theorem fieldsM_word (op : BitVec 10) (f : FmtM) : fieldsM (op ++ bodyM f) = f := by
  have h_wbs : fld 1 85 (op ++ bodyM f) = f.h.wbs := by
    rw [fld_body _ _ _ _ (by decide)]
    refine field_eq _ _ _ (fun i hi => ?_)
    simp only [bodyM_bit, bodyH_bit]
    repeat (first | rw [if_neg (by omega)] | rw [if_pos (by omega)])
    exact congrArg _ (by omega)
  have h_greg : fld 9 76 (op ++ bodyM f) = f.h.greg := by
    rw [fld_body _ _ _ _ (by decide)]
    refine field_eq _ _ _ (fun i hi => ?_)
    simp only [bodyM_bit, bodyH_bit]
    repeat (first | rw [if_neg (by omega)] | rw [if_pos (by omega)])
    exact congrArg _ (by omega)
  have h_gbit : fld 5 71 (op ++ bodyM f) = f.h.gbit := by
    rw [fld_body _ _ _ _ (by decide)]
    refine field_eq _ _ _ (fun i hi => ?_)
    simp only [bodyM_bit, bodyH_bit]
    repeat (first | rw [if_neg (by omega)] | rw [if_pos (by omega)])
    exact congrArg _ (by omega)
  have h_gneg : fld 1 70 (op ++ bodyM f) = f.h.gneg := by
    rw [fld_body _ _ _ _ (by decide)]
    refine field_eq _ _ _ (fun i hi => ?_)
    simp only [bodyM_bit, bodyH_bit]
    repeat (first | rw [if_neg (by omega)] | rw [if_pos (by omega)])
    exact congrArg _ (by omega)
  have h_dst : fld 10 60 (op ++ bodyM f) = f.h.dst := by
    rw [fld_body _ _ _ _ (by decide)]
    refine field_eq _ _ _ (fun i hi => ?_)
    simp only [bodyM_bit, bodyH_bit]
    repeat (first | rw [if_neg (by omega)] | rw [if_pos (by omega)])
    exact congrArg _ (by omega)
  have h_a : fld 10 50 (op ++ bodyM f) = f.a := by
    rw [fld_body _ _ _ _ (by decide)]
    refine field_eq _ _ _ (fun i hi => ?_)
    simp only [bodyM_bit]
    repeat (first | rw [if_neg (by omega)] | rw [if_pos (by omega)])
    exact congrArg _ (by omega)
  have h_b : fld 10 40 (op ++ bodyM f) = f.b := by
    rw [fld_body _ _ _ _ (by decide)]
    refine field_eq _ _ _ (fun i hi => ?_)
    simp only [bodyM_bit]
    repeat (first | rw [if_neg (by omega)] | rw [if_pos (by omega)])
    exact congrArg _ (by omega)
  have h_c : fld 10 30 (op ++ bodyM f) = f.c := by
    rw [fld_body _ _ _ _ (by decide)]
    refine field_eq _ _ _ (fun i hi => ?_)
    simp only [bodyM_bit]
    repeat (first | rw [if_neg (by omega)] | rw [if_pos (by omega)])
    exact congrArg _ (by omega)
  have h_off : fld 20 10 (op ++ bodyM f) = f.off := by
    rw [fld_body _ _ _ _ (by decide)]
    refine field_eq _ _ _ (fun i hi => ?_)
    simp only [bodyM_bit]
    repeat (first | rw [if_neg (by omega)] | rw [if_pos (by omega)])
    exact congrArg _ (by omega)
  have h_width : fld 4 6 (op ++ bodyM f) = f.width := by
    rw [fld_body _ _ _ _ (by decide)]
    refine field_eq _ _ _ (fun i hi => ?_)
    simp only [bodyM_bit]
    repeat (first | rw [if_neg (by omega)] | rw [if_pos (by omega)])
    exact congrArg _ (by omega)
  have h_hint : fld 3 3 (op ++ bodyM f) = f.hint := by
    rw [fld_body _ _ _ _ (by decide)]
    refine field_eq _ _ _ (fun i hi => ?_)
    simp only [bodyM_bit]
    repeat (first | rw [if_neg (by omega)] | rw [if_pos (by omega)])
    exact congrArg _ (by omega)
  have h_scope : fld 3 0 (op ++ bodyM f) = f.scope := by
    rw [fld_body _ _ _ _ (by decide)]
    refine field_eq _ _ _ (fun i hi => ?_)
    simp only [bodyM_bit]
    repeat (first | rw [if_neg (by omega)] | rw [if_pos (by omega)])
    exact congrArg _ (by omega)
  simp only [fieldsM, fieldsH, h_wbs, h_greg, h_gbit, h_gneg, h_dst, h_a, h_b, h_c, h_off, h_width, h_hint, h_scope]

theorem bodyJ_bit (f : FmtJ) (i : Nat) : (bodyJ f).getLsbD i =
      if i < 30 then f.md.getLsbD i
      else if i - 30 < 3 then f.tslot.getLsbD (i - 30)
      else if i - 33 < 27 then f.off.getLsbD (i - 33)
      else (bodyH f.h).getLsbD (i - 60) := by
  show BitVec.getLsbD (w := 26 + 27 + 3 + 30) (bodyH f.h ++ f.off ++ f.tslot ++ f.md) i = _
  simp only [bit_append, Nat.sub_sub]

........

Task directions.
Wherever the word "then" appears in the listing above, copy the whole line.

Response to the exercise.
      if i < 30 then f.md.getLsbD i
      else if i - 30 < 3 then f.tslot.getLsbD (i - 30)
      else if i - 33 < 27 then f.off.getLsbD (i - 33)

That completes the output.